— What the exercise asks —
Both the line below containing "none => if due" and the line containing "if u.sent = false", along with every line between them, should be repeated exactly; no other line belongs in the answer.

— Exercise inputs —
/-- DIE_ERASE_DONE (R101, R102): the die-block is erased, or retired with status 13h, or its die no longer responds. -/
def execDieEraseDone (n tag : Nat) (res : DieEnd) (s : State) : Out :=
  onSlot s n (fun s =>
    s.modSeq n (fun q =>
      match look q.cmds tag with
      | none => q
      | some c =>
        if c.op ≠ 0x21 then q
        else match res with
          | .silent => q.dieDead c.m.die tag
          | .erased => (q.modBlk c.m.die c.m.block (fun b => { b with fresh := true })).final tag 0x00
          | .failed => (q.modBlk c.m.die c.m.block (fun b => { b with retired := true })).final tag 0x13))

end Sys2Proof.Machine
end

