/-- A unit is taken into its row: running parity takes it in, its program unit is queued, and the commands whose blocks it holds wait for it. -/
def State.takeUnit (s : State) (bno : Nat) (l : List (Codeword × BitVec 512)) (m : Bool) (k : Nat) : State :=
  let b := s.band bno
  let idx := b.taken / b.step
  let wl := idx / b.n
  let j := idx % b.n
  let mp := dataPos bno b.n j
  let cws := l.map (·.1) ++ (if m then [s.metaCw l bno] else [])
  let infos := cws.map infoBits
  let (pl, pwl) := b.placeOf mp wl
  let (uid, s) := s.addUnit (.band bno wl mp) pl pwl b.mode ((List.range infos.length).zip infos)
  let s := s.modBand bno (fun b => { b with
    taken := b.taken + k
    ahead := b.ahead.filter (fun e => e.1 ≥ b.taken + k)
    runP := addRow b.runP 1 infos, runQ := addRow b.runQ (gfPow j) infos
    rowMask := b.rowMask ||| 2 ^ mp })
  let base := b.taken
  let tags : List Tag := l.map (fun e => e.1.tag)
  let mine := fun (f : Flight) (t : Tag) => t.kind = 0 ∧ t.seqLo = f.seq % 2 ^ 48
  let placed := fun (f : Flight) =>
    if b.role = 3 then ((List.range l.length).zip tags).filterMap (fun e =>
      if mine f e.2 then some (e.2.lba, bno, base + e.1) else none)
    else []
  let s := { s with io.flights := s.io.flights.map (fun (f : Flight) =>
    if f.seq ≠ 0 ∧ tags.any (fun t => mine f t) then
      { f with units := f.units ++ [uid], locs := f.locs ++ placed f }
    else f) }
  let bytes := 4096 * l.length
  let data := (l.filter (fun e => e.1.tag.kind = 0)).length
  let copies := (l.filter (fun e => e.1.tag.kind = 0 ∧ e.1.tag.seqLo = b.copySeq % 2 ^ 48)).length
  let s := if m then s.modPool b.pool (fun q => { q with mediaMeta := q.mediaMeta + 4096 }) else s
  if b.role = 3 then s.poolCount b.pool 88 bytes
  else if b.role = 4 then s.poolCount b.pool 152 bytes
  else
    let s := s.poolCount b.pool 80 (4096 * data)
    if b.copySeq = 0 then s else s.poolCount b.pool b.cause (4096 * copies)

/-- The final P and Q of a row whose data units are all taken (R208, R210). -/
def State.finishRow (s : State) (bno wl : Nat) : State :=
  let b := s.band bno
  let put := fun (s : State) (mp : Nat) (v : List (BitVec 32896)) =>
    let (pl, pwl) := b.placeOf mp wl
    (s.addUnit (.band bno wl mp) pl pwl b.mode ((List.range v.length).zip v)).2
  let s := put (put s (pPos bno b.n) b.runP) (qPos bno b.n) b.runQ
  let s := s.poolCount b.pool 144 (2 * 4096 * b.runP.length)
  s.modBand bno (fun b => { b with runP := [], runQ := [], rowMask := 0 })

/-- Take every complete unit; the open row left at the end gets one record pair for the units taken now (R181). -/
def State.takeUnits (s : State) (bno : Nat) : Nat → Bool → State
  | 0, due => if due then s.journalRow bno ((s.band bno).wlOf (s.band bno).taken) else s
  | fuel + 1, due =>
    match s.nextUnit bno with
    | none => if due then s.journalRow bno ((s.band bno).wlOf (s.band bno).taken) else s
    | some (l, m, k) =>
      let wl := (s.band bno).wlOf (s.band bno).taken
      let s := s.takeUnit bno l m k
      if (s.band bno).taken % (s.band bno).rowSize = 0 then (s.finishRow bno wl).takeUnits bno fuel false
      else s.takeUnits bno fuel true
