/-- Give up members being rebuilt or migrated: their targets are free again and erased before use (R233, R237). -/
def State.abandon (s : State) (p : PUnit → Bool) : State :=
  let dead := s.media.units.filter (fun u => u.restore ≠ 0 ∧ p u)
  let s := s.each dead (fun s u => s.forget u.uid)
  let s : State := { s with media.units := s.media.units.filter (fun u => ¬dead.any (fun v => v.uid = u.uid)) }
  s.each ((dead.map (fun u => u.at_)).dedup.filter (fun pl => pl.slot < 64)) (fun s pl => s.modBlock pl (fun e => { e with st := .free }))

/-- Units that no place can take now are placed again: their cartridge is slow, failed, or none was found (R131, R220, R229); a restored member without a place starts again (R233). -/
def State.replaceStuck (s : State) : State :=
  s.each (s.media.units.map (fun u => u.uid)) (fun s uid =>
    match s.unit? uid with
    | none => s
    | some u =>
      match u.band with
      | none => s
      | some b =>
        if u.sent = false ∧ u.verified = false ∧ u.restore = 0 ∧ (u.at_.slot ≥ 64 ∨ (s.slot u.at_.slot).slow ∨ s.dieBad u.at_) then
          s.splitMember b u.wl u.mp (u.at_.slot ≥ 64 || (s.slot u.at_.slot).slow)
        else if u.restore ≠ 0 ∧ u.verified = false ∧ u.at_.slot ≥ 64 then s.abandon (fun v => v.band = some b && v.mp = u.mp)
        else s)

/-! ## Journal hosts (R214 to R218, R514) -/

/-- The rows of a band that have a record of one parity on a host. -/
def rowsOn (old : List JRec) (bno pq : Nat) : List Nat := ((old.filter (fun j => j.band = bno ∧ j.pq = pq)).map JRec.wl).dedup

/-- Begin the substitute of a pinned record (R218): its parity is computed from the units that its `MEMBERS` names, each read, or reconstructed with the surviving record of the pair. -/
def State.recompute (s : State) (j : JRec) (sub : Nat) : State :=
  let (k, s) := s.newJ j.band j.wl j.pq j.mask sub (List.replicate j.parity.length 0) true
  let todo := ((List.range ((s.band j.band).n + 2)).filter (fun m => j.mask.testBit m)).flatMap (fun m => (List.range j.parity.length).map (fun i => (m, i)))
  let s : State := { s with media.jrecs := s.media.jrecs ++ [{ k with mode := j.mode, openSeq := j.openSeq, left := 1, await := todo }] }
  s.each todo (fun s e => s.askAt j.band j.wl e.1 e.2 (.journal k.jid e.1 e.2))

/-- Replace the records of one band and parity that a lost host held (R216, R218): those of open rows from the parity in staging, pinned ones by computation; how many. -/
def State.rejournal (s : State) (bno pq sub : Nat) (old : List JRec) : Nat × State :=
  let rows := rowsOn old bno pq
  (rows.length, s.each rows (fun s wl =>
    match s.rowParity bno wl pq with
    | some (m, par) => (s.ringRoom sub).writeJ bno wl pq m sub par true
    | none =>
      if (s.band bno).pinned then
        (match (old.filter (fun j => j.band = bno ∧ j.pq = pq ∧ j.wl = wl)).getLast? with
         | some j => s.recompute j sub
         | none => s)
      else s))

— Answer to the problem —
    | none => if due then s.journalRow bno ((s.band bno).wlOf (s.band bno).taken) else s
    | some (l, m, k) =>
      let wl := (s.band bno).wlOf (s.band bno).taken
      let s := s.takeUnit bno l m k
      if (s.band bno).taken % (s.band bno).rowSize = 0 then (s.finishRow bno wl).takeUnits bno fuel false
      else s.takeUnits bno fuel true
/-- Give up members being rebuilt or migrated: their targets are free again and erased before use (R233, R237). -/
def State.abandon (s : State) (p : PUnit → Bool) : State :=
  let dead := s.media.units.filter (fun u => u.restore ≠ 0 ∧ p u)
  let s := s.each dead (fun s u => s.forget u.uid)
  let s : State := { s with media.units := s.media.units.filter (fun u => ¬dead.any (fun v => v.uid = u.uid)) }
  s.each ((dead.map (fun u => u.at_)).dedup.filter (fun pl => pl.slot < 64)) (fun s pl => s.modBlock pl (fun e => { e with st := .free }))

/-- Units that no place can take now are placed again: their cartridge is slow, failed, or none was found (R131, R220, R229); a restored member without a place starts again (R233). -/
def State.replaceStuck (s : State) : State :=
  s.each (s.media.units.map (fun u => u.uid)) (fun s uid =>
    match s.unit? uid with
    | none => s
    | some u =>
      match u.band with
      | none => s
      | some b =>
        if u.sent = false ∧ u.verified = false ∧ u.restore = 0 ∧ (u.at_.slot ≥ 64 ∨ (s.slot u.at_.slot).slow ∨ s.dieBad u.at_) then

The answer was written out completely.